What you have to do -
From the entries below, say how many lines carry the word "DbOrigin", and give nothing but the number.
▬▬▬▬▬▬▬▬▬▬
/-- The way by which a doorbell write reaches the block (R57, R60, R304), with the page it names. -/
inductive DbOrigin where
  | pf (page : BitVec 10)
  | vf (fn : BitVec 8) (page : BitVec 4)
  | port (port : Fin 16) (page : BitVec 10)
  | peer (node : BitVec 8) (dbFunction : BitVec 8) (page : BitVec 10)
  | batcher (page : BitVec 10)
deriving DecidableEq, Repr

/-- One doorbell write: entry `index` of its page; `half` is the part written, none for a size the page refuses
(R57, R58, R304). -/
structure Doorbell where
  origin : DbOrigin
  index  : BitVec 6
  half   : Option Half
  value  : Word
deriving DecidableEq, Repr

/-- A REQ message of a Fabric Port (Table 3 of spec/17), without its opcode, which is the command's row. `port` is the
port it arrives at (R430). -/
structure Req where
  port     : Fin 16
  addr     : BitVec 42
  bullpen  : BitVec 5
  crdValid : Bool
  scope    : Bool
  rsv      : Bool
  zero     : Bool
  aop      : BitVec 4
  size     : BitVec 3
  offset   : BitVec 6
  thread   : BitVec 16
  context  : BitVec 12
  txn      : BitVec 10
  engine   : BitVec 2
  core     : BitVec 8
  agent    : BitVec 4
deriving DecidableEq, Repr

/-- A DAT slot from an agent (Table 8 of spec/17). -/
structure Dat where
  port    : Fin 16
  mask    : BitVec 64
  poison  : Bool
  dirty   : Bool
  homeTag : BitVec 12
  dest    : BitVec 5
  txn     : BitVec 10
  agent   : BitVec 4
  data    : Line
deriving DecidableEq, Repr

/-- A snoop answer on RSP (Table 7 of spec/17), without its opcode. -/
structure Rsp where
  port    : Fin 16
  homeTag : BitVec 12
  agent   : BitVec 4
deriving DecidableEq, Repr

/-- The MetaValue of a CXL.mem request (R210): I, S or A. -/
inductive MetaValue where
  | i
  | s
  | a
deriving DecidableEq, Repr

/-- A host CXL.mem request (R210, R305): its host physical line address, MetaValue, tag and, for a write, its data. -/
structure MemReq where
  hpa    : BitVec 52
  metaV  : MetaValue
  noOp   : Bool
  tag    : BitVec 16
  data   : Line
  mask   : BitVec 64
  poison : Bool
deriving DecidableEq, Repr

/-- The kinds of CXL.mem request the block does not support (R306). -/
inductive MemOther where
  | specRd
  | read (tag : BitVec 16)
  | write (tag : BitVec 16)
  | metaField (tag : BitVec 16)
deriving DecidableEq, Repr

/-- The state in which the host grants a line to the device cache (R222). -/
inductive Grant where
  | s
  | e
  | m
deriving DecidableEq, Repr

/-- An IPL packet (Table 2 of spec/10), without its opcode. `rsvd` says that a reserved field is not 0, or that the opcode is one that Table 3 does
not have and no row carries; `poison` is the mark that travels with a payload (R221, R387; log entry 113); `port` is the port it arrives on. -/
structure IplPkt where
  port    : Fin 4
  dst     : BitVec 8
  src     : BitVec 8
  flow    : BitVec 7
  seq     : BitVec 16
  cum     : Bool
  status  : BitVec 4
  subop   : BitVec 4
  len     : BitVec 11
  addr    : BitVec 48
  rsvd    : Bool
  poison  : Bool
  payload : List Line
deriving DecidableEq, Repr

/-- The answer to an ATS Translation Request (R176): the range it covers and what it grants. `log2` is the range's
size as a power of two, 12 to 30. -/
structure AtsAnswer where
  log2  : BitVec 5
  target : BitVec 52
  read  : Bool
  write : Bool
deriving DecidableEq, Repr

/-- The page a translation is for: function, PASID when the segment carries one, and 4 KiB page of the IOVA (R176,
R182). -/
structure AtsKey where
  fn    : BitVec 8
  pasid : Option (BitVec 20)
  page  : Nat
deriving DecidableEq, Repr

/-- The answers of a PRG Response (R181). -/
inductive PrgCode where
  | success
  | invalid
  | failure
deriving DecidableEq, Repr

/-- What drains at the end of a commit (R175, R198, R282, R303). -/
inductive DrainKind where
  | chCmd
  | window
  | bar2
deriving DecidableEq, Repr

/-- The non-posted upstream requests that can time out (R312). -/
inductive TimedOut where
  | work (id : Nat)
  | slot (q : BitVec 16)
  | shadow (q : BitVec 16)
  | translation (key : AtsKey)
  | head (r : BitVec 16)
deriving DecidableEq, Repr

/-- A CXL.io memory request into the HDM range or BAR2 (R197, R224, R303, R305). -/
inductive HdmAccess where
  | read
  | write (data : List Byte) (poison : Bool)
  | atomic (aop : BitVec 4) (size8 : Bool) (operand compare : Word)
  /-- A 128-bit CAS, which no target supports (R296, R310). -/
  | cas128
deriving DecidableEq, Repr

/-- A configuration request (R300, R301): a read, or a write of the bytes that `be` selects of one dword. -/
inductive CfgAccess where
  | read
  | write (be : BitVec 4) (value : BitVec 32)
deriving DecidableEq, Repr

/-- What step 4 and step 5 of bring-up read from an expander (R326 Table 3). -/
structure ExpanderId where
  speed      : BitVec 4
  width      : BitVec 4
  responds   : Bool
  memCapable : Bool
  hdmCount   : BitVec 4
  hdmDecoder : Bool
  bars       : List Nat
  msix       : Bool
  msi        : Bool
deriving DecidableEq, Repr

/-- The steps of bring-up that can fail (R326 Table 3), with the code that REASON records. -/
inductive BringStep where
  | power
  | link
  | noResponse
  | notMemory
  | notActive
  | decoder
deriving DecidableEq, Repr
▬▬▬▬▬▬▬▬▬▬
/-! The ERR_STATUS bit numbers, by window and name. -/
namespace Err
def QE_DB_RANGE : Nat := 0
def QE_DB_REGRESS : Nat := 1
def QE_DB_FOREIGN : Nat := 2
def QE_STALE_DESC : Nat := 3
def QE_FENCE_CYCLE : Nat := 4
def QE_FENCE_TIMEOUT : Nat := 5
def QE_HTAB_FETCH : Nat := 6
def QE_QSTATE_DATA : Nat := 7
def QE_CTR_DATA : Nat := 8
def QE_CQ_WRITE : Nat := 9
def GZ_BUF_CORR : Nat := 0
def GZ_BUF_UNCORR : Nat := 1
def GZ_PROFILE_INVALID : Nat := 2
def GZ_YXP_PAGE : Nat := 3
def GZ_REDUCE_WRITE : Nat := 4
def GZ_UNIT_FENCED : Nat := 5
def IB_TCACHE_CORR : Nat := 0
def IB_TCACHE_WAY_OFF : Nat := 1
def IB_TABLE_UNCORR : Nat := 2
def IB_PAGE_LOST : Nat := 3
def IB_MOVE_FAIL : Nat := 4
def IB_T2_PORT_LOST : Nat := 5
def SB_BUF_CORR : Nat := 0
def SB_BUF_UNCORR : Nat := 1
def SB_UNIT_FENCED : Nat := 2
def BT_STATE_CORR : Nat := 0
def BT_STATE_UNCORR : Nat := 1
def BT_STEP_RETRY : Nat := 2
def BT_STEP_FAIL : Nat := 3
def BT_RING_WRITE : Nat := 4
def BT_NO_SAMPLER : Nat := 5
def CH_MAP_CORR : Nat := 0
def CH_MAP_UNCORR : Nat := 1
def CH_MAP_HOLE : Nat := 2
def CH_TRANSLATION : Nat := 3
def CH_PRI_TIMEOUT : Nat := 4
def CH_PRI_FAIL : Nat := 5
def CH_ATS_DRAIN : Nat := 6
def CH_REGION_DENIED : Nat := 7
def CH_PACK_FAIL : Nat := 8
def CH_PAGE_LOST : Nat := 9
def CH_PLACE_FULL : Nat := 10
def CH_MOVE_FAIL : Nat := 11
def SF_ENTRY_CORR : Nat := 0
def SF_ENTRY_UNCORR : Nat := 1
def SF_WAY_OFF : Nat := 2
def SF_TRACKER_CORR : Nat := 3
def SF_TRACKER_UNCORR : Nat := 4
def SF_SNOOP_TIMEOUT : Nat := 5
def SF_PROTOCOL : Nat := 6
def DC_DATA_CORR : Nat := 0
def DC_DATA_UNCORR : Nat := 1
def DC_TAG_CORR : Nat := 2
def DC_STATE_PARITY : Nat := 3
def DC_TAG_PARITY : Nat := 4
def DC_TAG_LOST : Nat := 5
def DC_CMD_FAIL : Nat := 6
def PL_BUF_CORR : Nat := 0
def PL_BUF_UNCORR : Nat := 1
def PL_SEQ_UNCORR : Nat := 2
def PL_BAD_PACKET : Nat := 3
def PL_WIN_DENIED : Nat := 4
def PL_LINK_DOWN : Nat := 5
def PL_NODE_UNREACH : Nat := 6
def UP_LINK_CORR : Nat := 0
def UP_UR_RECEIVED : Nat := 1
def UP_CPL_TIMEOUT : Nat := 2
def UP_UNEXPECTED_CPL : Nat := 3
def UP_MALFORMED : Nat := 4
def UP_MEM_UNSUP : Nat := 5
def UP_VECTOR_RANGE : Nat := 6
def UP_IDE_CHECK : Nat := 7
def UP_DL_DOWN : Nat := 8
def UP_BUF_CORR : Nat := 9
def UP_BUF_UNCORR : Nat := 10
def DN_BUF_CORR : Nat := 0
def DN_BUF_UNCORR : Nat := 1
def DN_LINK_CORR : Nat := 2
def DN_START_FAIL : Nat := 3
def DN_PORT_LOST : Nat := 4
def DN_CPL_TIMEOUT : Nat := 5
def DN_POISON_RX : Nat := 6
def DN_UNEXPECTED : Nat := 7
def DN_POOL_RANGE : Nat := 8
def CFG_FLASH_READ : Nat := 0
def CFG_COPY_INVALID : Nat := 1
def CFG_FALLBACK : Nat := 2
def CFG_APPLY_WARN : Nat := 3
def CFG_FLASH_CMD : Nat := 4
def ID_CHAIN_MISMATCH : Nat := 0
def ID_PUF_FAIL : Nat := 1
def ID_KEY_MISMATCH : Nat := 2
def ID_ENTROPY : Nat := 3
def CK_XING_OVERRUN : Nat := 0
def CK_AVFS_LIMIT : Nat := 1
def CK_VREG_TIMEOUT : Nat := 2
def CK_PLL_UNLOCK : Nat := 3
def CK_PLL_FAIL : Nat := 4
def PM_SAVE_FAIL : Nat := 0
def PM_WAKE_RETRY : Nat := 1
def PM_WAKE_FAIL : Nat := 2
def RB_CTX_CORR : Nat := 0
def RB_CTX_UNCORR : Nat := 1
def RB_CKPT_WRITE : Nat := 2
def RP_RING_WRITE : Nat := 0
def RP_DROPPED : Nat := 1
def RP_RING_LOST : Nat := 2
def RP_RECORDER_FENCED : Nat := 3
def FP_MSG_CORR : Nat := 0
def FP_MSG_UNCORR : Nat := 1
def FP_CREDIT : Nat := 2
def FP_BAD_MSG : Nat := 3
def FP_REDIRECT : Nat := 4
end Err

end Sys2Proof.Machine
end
▬▬▬▬▬▬▬▬▬▬
Solution to this problem -
2